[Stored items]
:::

/-- The state an image holds in sections 0x01 to 0x06 (Table 15-3, Table 15-5). -/
structure Snap where
  seedLo : Nat := 0
  seedHi : Nat := 0
  /-- Units held, by type 0 to 3. -/
  units : List (List Nat) := []
  tick : Nat := 0
  dcfg : Nat := 0
  sch : Sched := {}
  alloc : AllocSt := {}
  fxr : List RegSnap := []
  cores : List CoreSnap := []
  clus : List CluSnap := []
  toks : List TokSnap := []
  /-- Record slots of the captured allocations, ascending: those whose bytes MEM holds (R537). -/
  incl : List Nat := []
  deriving DecidableEq, Repr

/-- What the bytes of sections 0x01 to 0x06 of an image stand for; only an N4 reads their arrangement. -/
structure SealedImg where
  body : List Byte
  snap : Snap
  deriving DecidableEq, Repr

/-- Who started what the engines do. -/
inductive CkpBy
  /-- A CKP command. -/
  | cmd
  /-- The CHECKPOINT operation in a slot. -/
  | op (slot : Nat)
  /-- A CUT of a domain capture. -/
  | cut
  deriving DecidableEq, Repr

/-- How far it has come. -/
inductive CkpPh
  /-- A CHECKPOINT has been granted and has not begun, or a RESTORE has still to read its header; the partition is
  PAUSED and the checks of Table 15-6 come next. -/
  | granted | held
  /-- Table 15-2 runs. -/
  | pausing
  /-- A CHECKPOINT has completed; its remote decrements have not (R547). -/
  | draining
  | capturing
  | restoring
  /-- The coordinator's own capture is done (step 6 of Table 15-7). -/
  | domain
  deriving DecidableEq, Repr

/-- What the engines are doing. -/
structure CkpRun where
  /-- Table 15-11: 1 PAUSE, 2 CAPTURE, 4 RESTORE. -/
  op : Nat
  part : Nat
  dom : Bool := false
  resume : Bool := false
  who : CkpBy := .cmd
  ph : CkpPh := .pausing
  /-- The image area, its size in MiB, the exclusion list and the tag. -/
  tier : Nat := 0
  addr : Nat := 0
  mib : Nat := 0
  exTier : Nat := 0
  exAddr : Nat := 0
  nexcl : Nat := 0
  tag : Nat := 0
  cutId : Nat := 0
  /-- The handles of the exclusion list, once read (R528). -/
  excl : List Nat := []
  /-- NONCE of the image being written, what tells its sections' bytes from any other image's, and TBS_NOW when
  capture began. -/
  nonce : Nat := 0
  serial : Nat := 0
  tbs : Nat := 0
  /-- The header and the tag table of the image being restored, and what its sections stand for (R554). -/
  hdr : List Byte := []
  tags : List Byte := []
  img : Option SealedImg := none
  /-- TBS_NOW at the grant of a domain capture. -/
  since : Nat := 0
  /-- The latest request of the engines. -/
  iss : Issued := {}
  /-- The members' logical IDs that have answered in the current step, and whether CUT has been sent. -/
  done : List Nat := []
  cutSent : Bool := false
  deriving DecidableEq, Repr

/-- A partition that takes part in another chip's domain capture. -/
structure CutMember where
  link : Nat
  src : Nat
  since : Nat
  held : Bool := false
  done : Bool := false
  deriving DecidableEq, Repr

/-- The checkpoint engines. -/
structure Ckp where
  run : Option CkpRun := none
  /-- By partition: TBS_NOW at the grant of its PAUSE. -/
  pauseAt : SMap Nat := []
  members : SMap (Option CutMember) := []
  /-- What N4s have put in their images' sections, newest first. -/
  images : List SealedImg := []
  deriving DecidableEq, Repr

/-! ## Far-store slots, power, start-up and management (R638 to R644, R671 to R721) -/

/-- Where a far-store port stands in Table 17-4a. -/
inductive SlotStep
  /-- No presence, or no power: FSC_PWREN follows POWER, FSC_PERST_N is low. -/
  | off
  /-- Powered, FSC_PERST_N low, until 100 ms have passed (step 2), or 1 s after a failed attempt (step 4). -/
  | perst
  /-- FSC_PERST_N released: the root port trains (step 3). -/
  | train
  /-- The link has trained (step 4). -/
  | up
  deriving DecidableEq, Repr

/-- A far-store port's slot. -/
structure FscSlot where
  step : SlotStep := .off
  /-- TBS_NOW when the step began, and how long it lasts before the next, in ns. -/
  since : Nat := 0
  wait : Nat := 0
  /-- R641: the port refuses new accesses. -/
  draining : Bool := false
  deriving DecidableEq, Repr

/-- The voltage loops: one bit for each die. -/
structure Power where
  /-- The loops have started (boot step 5). -/
  started : Bool := false
  capped : Nat := 0
  hot : Nat := 0
  below : Nat := 0
  avsErr : Nat := 0
  sensorFail : Nat := 0
  /-- By die: the TBS_NOW at which the interval in progress ends (R675, R676). -/
  next : SMap Nat := []
  /-- TBS_NOW up to which PWR_LIM_TIME has counted. -/
  limEnd : Nat := 0
  deriving DecidableEq, Repr

/-- A firmware image slot: verified, its SVN and its build. -/
structure FwImage where
  valid : Bool
  svn : Nat
  build : Nat
  deriving DecidableEq, Repr

/-- What fuses and the firmware store hold that has changed since the part left manufacture; what has
not is the part's own (Config). -/
structure NonVol where
  svn : Option Nat := none
  life : Option Nat := none
  /-- The active slot: 0 A, 1 B. -/
  act : Option Nat := none
  /-- By slot. -/
  images : SMap (Option FwImage) := []
  deriving DecidableEq, Repr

:::

(Description of the task): Your reply must repeat the entries above exactly and in full.

(Result of the task):
/-- The state an image holds in sections 0x01 to 0x06 (Table 15-3, Table 15-5). -/
structure Snap where
  seedLo : Nat := 0
  seedHi : Nat := 0
  /-- Units held, by type 0 to 3. -/
  units : List (List Nat) := []
  tick : Nat := 0
  dcfg : Nat := 0
  sch : Sched := {}
  alloc : AllocSt := {}
  fxr : List RegSnap := []
  cores : List CoreSnap := []
  clus : List CluSnap := []
  toks : List TokSnap := []
  /-- Record slots of the captured allocations, ascending: those whose bytes MEM holds (R537). -/
  incl : List Nat := []
  deriving DecidableEq, Repr

/-- What the bytes of sections 0x01 to 0x06 of an image stand for; only an N4 reads their arrangement. -/
structure SealedImg where
  body : List Byte
  snap : Snap
  deriving DecidableEq, Repr

/-- Who started what the engines do. -/
inductive CkpBy
  /-- A CKP command. -/
  | cmd
  /-- The CHECKPOINT operation in a slot. -/
  | op (slot : Nat)
  /-- A CUT of a domain capture. -/
  | cut
  deriving DecidableEq, Repr

/-- How far it has come. -/
inductive CkpPh
  /-- A CHECKPOINT has been granted and has not begun, or a RESTORE has still to read its header; the partition is
  PAUSED and the checks of Table 15-6 come next. -/
  | granted | held
  /-- Table 15-2 runs. -/
  | pausing
  /-- A CHECKPOINT has completed; its remote decrements have not (R547). -/
  | draining
  | capturing
  | restoring
  /-- The coordinator's own capture is done (step 6 of Table 15-7). -/
  | domain
  deriving DecidableEq, Repr

/-- What the engines are doing. -/
structure CkpRun where
  /-- Table 15-11: 1 PAUSE, 2 CAPTURE, 4 RESTORE. -/
  op : Nat
  part : Nat
  dom : Bool := false
  resume : Bool := false
  who : CkpBy := .cmd
  ph : CkpPh := .pausing
  /-- The image area, its size in MiB, the exclusion list and the tag. -/
  tier : Nat := 0
  addr : Nat := 0
  mib : Nat := 0
  exTier : Nat := 0
  exAddr : Nat := 0
  nexcl : Nat := 0
  tag : Nat := 0
  cutId : Nat := 0
  /-- The handles of the exclusion list, once read (R528). -/
  excl : List Nat := []
  /-- NONCE of the image being written, what tells its sections' bytes from any other image's, and TBS_NOW when
  capture began. -/
  nonce : Nat := 0
  serial : Nat := 0
  tbs : Nat := 0
  /-- The header and the tag table of the image being restored, and what its sections stand for (R554). -/
  hdr : List Byte := []
  tags : List Byte := []
  img : Option SealedImg := none
  /-- TBS_NOW at the grant of a domain capture. -/
  since : Nat := 0
  /-- The latest request of the engines. -/
  iss : Issued := {}
  /-- The members' logical IDs that have answered in the current step, and whether CUT has been sent. -/
  done : List Nat := []
  cutSent : Bool := false
  deriving DecidableEq, Repr

/-- A partition that takes part in another chip's domain capture. -/
structure CutMember where
  link : Nat
  src : Nat
  since : Nat
  held : Bool := false
  done : Bool := false
  deriving DecidableEq, Repr

/-- The checkpoint engines. -/
structure Ckp where
  run : Option CkpRun := none
  /-- By partition: TBS_NOW at the grant of its PAUSE. -/
  pauseAt : SMap Nat := []
  members : SMap (Option CutMember) := []
  /-- What N4s have put in their images' sections, newest first. -/
  images : List SealedImg := []
  deriving DecidableEq, Repr

/-! ## Far-store slots, power, start-up and management (R638 to R644, R671 to R721) -/

/-- Where a far-store port stands in Table 17-4a. -/
inductive SlotStep
  /-- No presence, or no power: FSC_PWREN follows POWER, FSC_PERST_N is low. -/
  | off
  /-- Powered, FSC_PERST_N low, until 100 ms have passed (step 2), or 1 s after a failed attempt (step 4). -/
  | perst
  /-- FSC_PERST_N released: the root port trains (step 3). -/
  | train
  /-- The link has trained (step 4). -/
  | up
  deriving DecidableEq, Repr

/-- A far-store port's slot. -/
structure FscSlot where
  step : SlotStep := .off
  /-- TBS_NOW when the step began, and how long it lasts before the next, in ns. -/
  since : Nat := 0
  wait : Nat := 0
  /-- R641: the port refuses new accesses. -/
  draining : Bool := false
  deriving DecidableEq, Repr

/-- The voltage loops: one bit for each die. -/
structure Power where
  /-- The loops have started (boot step 5). -/
  started : Bool := false
  capped : Nat := 0
  hot : Nat := 0
  below : Nat := 0
  avsErr : Nat := 0
  sensorFail : Nat := 0
  /-- By die: the TBS_NOW at which the interval in progress ends (R675, R676). -/
  next : SMap Nat := []
  /-- TBS_NOW up to which PWR_LIM_TIME has counted. -/
  limEnd : Nat := 0
  deriving DecidableEq, Repr

/-- A firmware image slot: verified, its SVN and its build. -/
structure FwImage where
  valid : Bool
  svn : Nat
  build : Nat
  deriving DecidableEq, Repr

/-- What fuses and the firmware store hold that has changed since the part left manufacture; what has
not is the part's own (Config). -/
structure NonVol where
  svn : Option Nat := none
  life : Option Nat := none
  /-- The active slot: 0 A, 1 B. -/
  act : Option Nat := none
  /-- By slot. -/
  images : SMap (Option FwImage) := []
  deriving DecidableEq, Repr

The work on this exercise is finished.